Трамвай отчаяния
Шрифт:
– Что-то странное, – задумчиво проговорил один из оперативников, осматривая неестественно вывернутое тело. – Натуральный взрыв из прошлого.
Криминалист, склонившись над мертвецом, медленно провёл рукой в перчатке по складкам одежды.
– Вы только посмотрите, – сказал он, осторожно доставая из внутреннего кармана мужчины паспорт. – Советский. Старый образец.
Данные в потертом документе читались ясно: Рогатов Пётр Гаврилович, одна тысяча девятьсот тридцать пятого года рождения. Прописан он был на Фестивальной улице.
– Но это же невозможно, – шумно выдохнул другой оперативник,
– На тридцать пять. Максимум, – закончил криминалист, уставившись на бледное лицо погибшего.
Оно было спокойным, как будто он умер, не осознавая, что с ним произошло. Но на шее виднелся красный след, похожий на ожог. Но не языка пламени, а как будто его коснулось что-то горячее.
– Причина смерти? – поинтересовался оперативник.
– Похоже на удушение, – сказал криминалист, поднимая глаза. – Но как это связано с ожогами на коже? – спросил он сам себя
– И с трамваем, откуда выбросили его тело? – добавил другой, глядя вдаль на уходящие рельсы.
Ночь была полна вопросов, на которые никто не мог дать ответов. Туман снова окутал улицу, пытаясь скрыть все следы. Только лежащее тело, паспорт и тихое постанывание рельсов напоминали, что здесь произошло нечто, что выходит за пределы понимания.
Глава 3
Варвара поднялась из-за стола, держа в руках папку с материалами дела: она собиралась к Геннадию Игоревичу с докладом. События последнего дня, начиная с осмотра места преступления и заканчивая допросом Сергея Павловича, складывались в картину, которая всё ещё была размыта, но уже вызывала тревогу. Варвара чувствовала, что это дело слишком необычно, чтобы быть простым убийством.
Подойдя к двери начальника, она постучала. В ответ раздался низкий голос:
– Входите.
Геннадий Игоревич сидел за своим массивным дубовым столом, который лишь подчёркивал его авторитет. Он поднял глаза, чуть прищурившись, когда Варвара вошла, и жестом предложил ей сесть напротив.
– Варвара Олеговна, – спокойно произнёс он, складывая руки перед собой. – Слушаю ваши выводы. Что удалось выяснить?
Варвара опустила папку на стол и открыла её, коротко взглянув на фотографии и записи, как на подсказки. Заговорила она ровно, тщательно скрывая все переживания:
– На месте преступления обнаружено тело охранника. Внешние повреждения странные: кожа потемнела, местами покрыта ожогоподобными пятнами, но явных следов огня или химического воздействия нет. Поза жертвы неестественная, лицо искажено, имеет выражение сильного ужаса. Установлено, что смерть наступила примерно в два часа ночи.

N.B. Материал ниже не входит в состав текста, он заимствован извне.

/-- HALO.RUN and HALO.STAT (20 R402 to R404, R407, R412). HALO.RUN checks ALIGN of both operands, then their regions; a malformed block, or a
running schedule of the same COMM, raises ILLEGAL 0x07; otherwise the lowest free tag runs, the handle names it with ENG 0b11, and the schedule
begins at PCIX 0 with the block's COMM and bases and the signals held for its COMM, here with the block in the core's store. HALO.STAT of a
handle of another engine raises ILLEGAL 0x07; otherwise xd takes the tag's generation, first error, state, PCIX, operations in flight, LINKW and
EVW.
Where the spec leaves a point open, the statement takes the model's choice: log 59 (DEDUCED). -/
def Obligations.HaloThreads : Prop :=
  ∀ (s : State) (h : BitVec 4) (a b d : BitVec 5) (n k : Nat) (loc : Loc),
    let xa := s.me.x a.toNat
    let xb := s.me.x b.toNat
    let run : Instr := .haloRun h a b
    let r := afterRelease s (some 4)
    let v (o m : Nat) : Nat := leNat (s.rd (k + o) m)
    let on (m : Nat) (c : Sched) : Prop := m < 16 ∧ schedAt s s.cur.die m = some c ∧ c.endedAs = none
    let D := s.cur.die
    (xa.toNat % 8 ≠ 0 → exec run s = .next (s.trap 8 1 xa)) ∧
    (xa.toNat % 8 = 0 → xb.toNat % 128 ≠ 0 → exec run s = .next (s.trap 8 1 xb)) ∧
    (xa.toNat % 8 = 0 → xb.toNat % 128 = 0 → xa.toNat / 2 ^ 56 ≠ 0 → exec run s = .next (s.trap 6 1 xa)) ∧
    (xa.toNat % 8 = 0 → xb.toNat % 128 = 0 → xa.toNat / 2 ^ 56 = 0 → xb.toNat / 2 ^ 56 ≠ 0 → xb.toNat / 2 ^ 56 ≠ 0x7F →
      exec run s = .next (s.trap 6 1 xb)) ∧
    (Quiet s → xa.toNat / 2 ^ 56 = 0 → s.checkAcc s.cur xa 8 8 .load = loc → soundLoc s loc 8 → xb.toNat / 2 ^ 56 = 0x7F →
      s.checkAcc s.cur xb 128 128 .load = .bank k → soundLoc s (.bank k) 128 →
      (2 ^ 16 ≤ v 0 8 ∨ v 0x48 56 ≠ 0 ∨ (∃ m c, on m c ∧ c.comm = v 0 2) →
        ∃ u : State, exec run s = .next (u.trap 9 7 0) ∧ u.me = s.me ∧ u.mem = s.mem) ∧
      (v 0 8 < 2 ^ 16 → v 0x48 56 = 0 → (∀ m c, on m c → c.comm ≠ v 0 2) → FreeHaloTag s n →
        ∃ t c, exec run s = .next t ∧ t.mem = r.mem ∧ SameX s t ∧ t.me.pc = s.me.pc + w64 (s.me.pfx + 4) ∧
          ((t.die D).htag n).st = .running ∧ ((t.die D).htag n).gen = ((s.die D).htag n).gen + 1 ∧
          t.me.h h.toNat = BitVec.ofNat 32 ((((s.die D).htag n).gen + 1).toNat * 2 ^ 16 + 3 * 2 ^ 8 + n) ∧
          schedAt t D n = some c ∧ c.code = xa ∧ c.comm = v 0 2 ∧ c.pcix = 0 ∧ c.ops = [] ∧ c.thread = s.cur ∧ c.stopped = false ∧
          (∀ i, i < 8 → mget 0 c.bases i = w64 (v (8 + 8 * i) 8) ∧ mget 0 c.evs i = mget 0 (s.die D).sigs (8 * v 0 2 + i) ∧
            mget 0 c.lcs i = 0))) ∧
    ((s.me.h h.toNat).toNat / 2 ^ 8 % 4 ≠ 3 → exec (.haloStat h d) s = .next (s.trap 9 7 0)) ∧
    ((s.me.h h.toNat).toNat / 2 ^ 8 % 4 = 3 → s.trailer s.cur = none →
      ∃ t w, exec (.haloStat h d) s = .next t ∧ WritesX s t d.toNat w false 4 ∧
        (let x := (s.die D).htag ((s.me.h h.toNat).toNat % 64)
         (∀ c, x.sched = some c → c.ops.length ≤ 64) →
         w.toNat / 2 ^ 48 = x.gen.toNat ∧ w.toNat / 2 ^ 40 % 2 ^ 8 = x.detail.toNat ∧ w.toNat / 2 ^ 36 % 2 ^ 4 = x.cls.toNat ∧
         w.toNat / 2 ^ 34 % 4 = x.st.code ∧
         (∀ c, x.sched = some c → c.pcix < 65536 →
           w.toNat / 2 ^ 16 % 2 ^ 16 = c.pcix ∧ w.toNat / 2 ^ 8 % 2 ^ 8 = c.ops.length ∧ bit w 0 = c.evw ∧
             bit w 2 = c.ops.any fun o => o.rerouting)))

/-- The chunk instructions of the executing schedule (20 R408, R410, R412, R414, R415, R421). A data operation starts with its buffer at base plus
8 times OFF and goes on; a 65th on the die waits; one to a port that is lost or to which no route leads stops the schedule with PEER 0x02; a base in a
region that Halo does not take, or from which the buffer leaves its region, stops it with PERM. H.SIGNAL sends its value to the peer, on a die or
beyond a port, and waits for it to be applied or held. H.LOOP moves the bases and goes
back while its count lasts, and then moves them home and goes on; a BACK beyond PCIX stops the schedule with ILLEGAL 0x03. H.END ends the tag once
no operation is in flight, or has its end held while the launch is saved (10 R210). A die with no such schedule does nothing.
Where the spec leaves a point open, the statement takes the model's choice: log 59 (DEDUCED). -/
def Obligations.HaloChunks : Prop :=
  ∀ (s : State) (i : Instr) (c : Sched),
    let d := s.curHalo.1
    let n := s.curHalo.2
    (schedAt s d n = none → (∃ f, chunkForm i = some f) ∨ (∃ e v, i = .hWait e v) ∨ (∃ e p v, i = .hSignal e p v) ∨
      (∃ l m b k t, i = .hLoop l m b k t) ∨ i = .hEnd → exec i s = .next s) ∧
    (∀ f, ChunkOn s c → chunkForm i = some f →
      let va := mget 0 c.bases f.base + w64 (8 * f.off)
      let src := mget 0 c.bases f.sbase + w64 (8 * f.off)
      let lost : Bool := decide (16 ≤ f.peer) && (bit s.dev.xlost (f.peer - 16) || !s.routed d ((f.peer - 16) / 2))
      (64 ≤ s.haloOps d → exec i s = .next s) ∧
      (s.haloOps d < 64 → f.kind ≠ 3 → lost = true → ∃ t, exec i s = .next t ∧ ChunkStops s t c 12 2) ∧
      (s.haloOps d < 64 → f.kind ≠ 3 → lost = false → va.toNat % 8 = 0 →
        let region := (mget 0 c.bases f.base).toNat / 2 ^ 56
        (region = 0x7D → ∃ t, exec i s = .next t ∧ ChunkStops s t c 6 7) ∧
        (region ≠ 0x7D → region ∉ [0, 0x7E, 0x7F] ∨ va.toNat / 2 ^ 56 ≠ region → ∃ t, exec i s = .next t ∧ ChunkStops s t c 6 1)) ∧
      (s.haloOps d < 64 → f.kind = 3 ∨ lost = false →
        s.haloChecks c f.kind (mget 0 c.bases f.base, va) (mget 0 c.bases f.sbase, src) (8 * f.len) = none →
        ∃ t e o, exec i s = .next t ∧ ChunkGoes s t e ∧ e.ops = c.ops ++ [o] ∧ e.pcix = c.pcix + 1 ∧ e.bases = c.bases ∧ e.evs = c.evs ∧
          e.lcs = c.lcs ∧ o.kind = f.kind ∧ o.va = va ∧ (f.kind = 3 → o.src = src) ∧ o.len = 8 * f.len ∧ o.peer = f.peer ∧ o.ch = f.ch ∧
          o.opr = f.opr ∧ o.even = f.even ∧ o.ev = f.ev)) ∧
    (∀ (e : BitVec 3) (p : BitVec 5) (v : BitVec 32), ChunkOn s c → i = .hSignal e p v →
      let away : Bool := if p.toNat < 8 then !s.routed d p.toNat else
        decide (16 ≤ p.toNat) && (bit s.dev.xlost (p.toNat - 16) || !s.routed d ((p.toNat - 16) / 2))
      (c.sig = true → exec i s = .next s) ∧
      (c.sig = false → away = true → ∃ t, exec i s = .next t ∧ ChunkStops s t c 12 2) ∧
      (c.sig = false → 16 ≤ p.toNat → away = false →
        ∃ t, exec i s = .next t ∧ ChunkGoes s t { c with sig := true, sigTo := p.toNat }) ∧
      (c.sig = false → p.toNat < 8 → away = false →
        ∃ t g, exec i s = .next t ∧ ChunkGoes s t { c with sig := true, sigTo := p.toNat } ∧
          (t.die p.toNat).sigIn = (s.die p.toNat).sigIn ++ [g] ∧ g.comm = c.comm ∧ g.ev = e.toNat ∧ g.value = v)) ∧
    (∀ (l : BitVec 2) (m : BitVec 8) (b : BitVec 12) (k : BitVec 14) (st : BitVec 24), ChunkOn s c → i = .hLoop l m b k st →
      let z := mget 0 c.lcs l.toNat
      let step := BitVec.ofInt 64 (8 * signedField 24 st.toNat)
      (c.pcix < b.toNat → ∃ t, exec i s = .next t ∧ ChunkStops s t c 9 3) ∧
      (b.toNat ≤ c.pcix → ∃ t e, exec i s = .next t ∧ ChunkGoes s t e ∧ e.ops = c.ops ∧ e.evs = c.evs ∧
        (if z + 1 < k.toNat then e.pcix = c.pcix - b.toNat ∧ mget 0 e.lcs l.toNat = z + 1 else e.pcix = c.pcix + 1 ∧ mget 0 e.lcs l.toNat = 0) ∧
        (∀ j, j < 8 → mget 0 e.bases j = if bit m j = true then
            (if z + 1 < k.toNat then mget 0 c.bases j + step else mget 0 c.bases j - step * w64 z) else mget 0 c.bases j) ∧
        (∀ j, j ≠ l.toNat → mget 0 e.lcs j = mget 0 c.lcs j))) ∧
    (ChunkOn s c → i = .hEnd →
      (c.ops ≠ [] → exec i s = .next s) ∧
      (c.ops = [] → s.heldFor c.serial = false →
        ∃ t, exec i s = .next t ∧ SameMem s t ∧ schedAt t d n = none ∧ ((t.die d).htag n).st = .complete) ∧
      (c.ops = [] → s.heldFor c.serial = true →
        ∃ t e, exec i s = .next t ∧ SameMem s t ∧ schedAt t d n = some e ∧ e.endedAs = some .complete ∧ ((t.die d).htag n).st = ((s.die d).htag n).st))
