@[simp] theorem setX_st (c : Ctx) (r : Nat) (v : Word) (m : Bool) : (c.setX r v m).st = c.st := by
  unfold Ctx.setX; split <;> rfl
@[simp] theorem setX_prev (c : Ctx) (r : Nat) (v : Word) (m : Bool) : (c.setX r v m).prev = c.prev := by
  unfold Ctx.setX; split <;> rfl
@[simp] theorem setX_ps (c : Ctx) (r : Nat) (v : Word) (m : Bool) : (c.setX r v m).ps = c.ps := by
  unfold Ctx.setX; split <;> rfl
@[simp] theorem setX_pm (c : Ctx) (r : Nat) (v : Word) (m : Bool) : (c.setX r v m).pm = c.pm := by
  unfold Ctx.setX; split <;> rfl
@[simp] theorem setX_hs (c : Ctx) (r : Nat) (v : Word) (m : Bool) : (c.setX r v m).hs = c.hs := by
  unfold Ctx.setX; split <;> rfl
@[simp] theorem setX_es (c : Ctx) (r : Nat) (v : Word) (m : Bool) : (c.setX r v m).es = c.es := by
  unfold Ctx.setX; split <;> rfl
@[simp] theorem setX_em (c : Ctx) (r : Nat) (v : Word) (m : Bool) : (c.setX r v m).em = c.em := by
  unfold Ctx.setX; split <;> rfl
@[simp] theorem setX_cs (c : Ctx) (r : Nat) (v : Word) (m : Bool) : (c.setX r v m).cs = c.cs := by
  unfold Ctx.setX; split <;> rfl
@[simp] theorem setX_pc (c : Ctx) (r : Nat) (v : Word) (m : Bool) : (c.setX r v m).pc = c.pc := by
  unfold Ctx.setX; split <;> rfl
@[simp] theorem setX_cir (c : Ctx) (r : Nat) (v : Word) (m : Bool) : (c.setX r v m).cir = c.cir := by
  unfold Ctx.setX; split <;> rfl
@[simp] theorem setX_paddr (c : Ctx) (r : Nat) (v : Word) (m : Bool) : (c.setX r v m).paddr = c.paddr := by
  unfold Ctx.setX; split <;> rfl
@[simp] theorem setX_retry (c : Ctx) (r : Nat) (v : Word) (m : Bool) : (c.setX r v m).retry = c.retry := by
  unfold Ctx.setX; split <;> rfl
@[simp] theorem setX_chtmo (c : Ctx) (r : Nat) (v : Word) (m : Bool) : (c.setX r v m).chtmo = c.chtmo := by
  unfold Ctx.setX; split <;> rfl
@[simp] theorem setX_bartmo (c : Ctx) (r : Nat) (v : Word) (m : Bool) : (c.setX r v m).bartmo = c.bartmo := by
  unfold Ctx.setX; split <;> rfl
@[simp] theorem setX_tpc (c : Ctx) (r : Nat) (v : Word) (m : Bool) : (c.setX r v m).tpc = c.tpc := by
  unfold Ctx.setX; split <;> rfl
@[simp] theorem setX_tcause (c : Ctx) (r : Nat) (v : Word) (m : Bool) : (c.setX r v m).tcause = c.tcause := by
  unfold Ctx.setX; split <;> rfl
@[simp] theorem setX_taddr (c : Ctx) (r : Nat) (v : Word) (m : Bool) : (c.setX r v m).taddr = c.taddr := by
  unfold Ctx.setX; split <;> rfl
@[simp] theorem setX_tscratch (c : Ctx) (r : Nat) (v : Word) (m : Bool) : (c.setX r v m).tscratch = c.tscratch := by
  unfold Ctx.setX; split <;> rfl
@[simp] theorem setX_tmode (c : Ctx) (r : Nat) (v : Word) (m : Bool) : (c.setX r v m).tmode = c.tmode := by
  unfold Ctx.setX; split <;> rfl
@[simp] theorem setX_issued (c : Ctx) (r : Nat) (v : Word) (m : Bool) : (c.setX r v m).issued = c.issued := by
  unfold Ctx.setX; split <;> rfl
@[simp] theorem setX_recaddr (c : Ctx) (r : Nat) (v : Word) (m : Bool) : (c.setX r v m).recaddr = c.recaddr := by
  unfold Ctx.setX; split <;> rfl
@[simp] theorem setX_serial (c : Ctx) (r : Nat) (v : Word) (m : Bool) : (c.setX r v m).serial = c.serial := by
  unfold Ctx.setX; split <;> rfl
@[simp] theorem setX_run (c : Ctx) (r : Nat) (v : Word) (m : Bool) : (c.setX r v m).run = c.run := by
  unfold Ctx.setX; split <;> rfl
@[simp] theorem setX_arrival (c : Ctx) (r : Nat) (v : Word) (m : Bool) : (c.setX r v m).arrival = c.arrival := by
  unfold Ctx.setX; split <;> rfl
@[simp] theorem setX_held (c : Ctx) (r : Nat) (v : Word) (m : Bool) : (c.setX r v m).held = c.held := by
  unfold Ctx.setX; split <;> rfl
@[simp] theorem setX_pend (c : Ctx) (r : Nat) (v : Word) (m : Bool) : (c.setX r v m).pend = c.pend := by
  unfold Ctx.setX; split <;> rfl
@[simp] theorem setX_weak (c : Ctx) (r : Nat) (v : Word) (m : Bool) : (c.setX r v m).weak = c.weak := by
  unfold Ctx.setX; split <;> rfl
@[simp] theorem setX_slow (c : Ctx) (r : Nat) (v : Word) (m : Bool) : (c.setX r v m).slow = c.slow := by
  unfold Ctx.setX; split <;> rfl
@[simp] theorem setX_pfx (c : Ctx) (r : Nat) (v : Word) (m : Bool) : (c.setX r v m).pfx = c.pfx := by
  unfold Ctx.setX; split <;> rfl
@[simp] theorem setX_rlx (c : Ctx) (r : Nat) (v : Word) (m : Bool) : (c.setX r v m).rlx = c.rlx := by
  unfold Ctx.setX; split <;> rfl
@[simp] theorem setX_lastIssue (c : Ctx) (r : Nat) (v : Word) (m : Bool) : (c.setX r v m).lastIssue = c.lastIssue := by
  unfold Ctx.setX; split <;> rfl
@[simp] theorem setX_readyAt (c : Ctx) (r : Nat) (v : Word) (m : Bool) : (c.setX r v m).readyAt = c.readyAt := by
  unfold Ctx.setX; split <;> rfl
@[simp] theorem setX_got (c : Ctx) (r : Nat) (v : Word) (m : Bool) : (c.setX r v m).got = c.got := by
  unfold Ctx.setX; split <;> rfl
@[simp] theorem setX_rstores (c : Ctx) (r : Nat) (v : Word) (m : Bool) : (c.setX r v m).rstores = c.rstores := by
  unfold Ctx.setX; split <;> rfl
@[simp] theorem setX_refused (c : Ctx) (r : Nat) (v : Word) (m : Bool) : (c.setX r v m).refused = c.refused := by
  unfold Ctx.setX; split <;> rfl
@[simp] theorem setX_lensTags (c : Ctx) (r : Nat) (v : Word) (m : Bool) : (c.setX r v m).lensTags = c.lensTags := by
  unfold Ctx.setX; split <;> rfl
@[simp] theorem setX_stepping (c : Ctx) (r : Nat) (v : Word) (m : Bool) : (c.setX r v m).stepping = c.stepping := by
  unfold Ctx.setX; split <;> rfl
@[simp] theorem setX_stopAt (c : Ctx) (r : Nat) (v : Word) (m : Bool) : (c.setX r v m).stopAt = c.stopAt := by
  unfold Ctx.setX; split <;> rfl
@[simp] theorem setX_susp (c : Ctx) (r : Nat) (v : Word) (m : Bool) : (c.setX r v m).susp = c.susp := by
  unfold Ctx.setX; split <;> rfl
@[simp] theorem setX_ahead (c : Ctx) (r : Nat) (v : Word) (m : Bool) : (c.setX r v m).ahead = c.ahead := by
  unfold Ctx.setX; split <;> rfl
@[simp] theorem setX_needs (c : Ctx) (r : Nat) (v : Word) (m : Bool) : (c.setX r v m).needs = c.needs := by
  unfold Ctx.setX; split <;> rfl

Она выдержала паузу, наблюдая за реакцией начальника, но его лицо оставалось неподвижным, как каменная маска.
– На рельсах, рядом с местом преступления, обнаружены следы техники, – продолжила она, сухо перечисляя факты. – Они свежие, хотя официально движение в депо прекращено больше десяти лет назад. Это отпечатки… трамвайных колёс, но не современных. Судя по ширине и форме, они соответствуют старым моделям, которые давно сняты с эксплуатации.
– Следы? – Геннадий Игоревич слегка приподнял бровь,
но голос остался спокойным. – И как вы это объясняете?Варвара слегка наклонилась вперёд, соединив пальцы обеих рук над документами.
– Пока никак. Но это не всё, – она осторожно вытащила из папки обгоревший клочок бумаги. – Это было найдено рядом с телом. Надпись: "Он приходит ночью, чтобы забрать то, что принадлежит ему." Никаких отпечатков, следов чернил или других явных улик. Но бумага выглядит старой, как будто ей не один год.
Геннадий Игоревич взял клочок, внимательно рассмотрел его, а затем медленно положил на стол, подвинув его обратно Варваре.
– Это похоже на какую-то дешёвую мистификацию, – неуверенно проговорил он.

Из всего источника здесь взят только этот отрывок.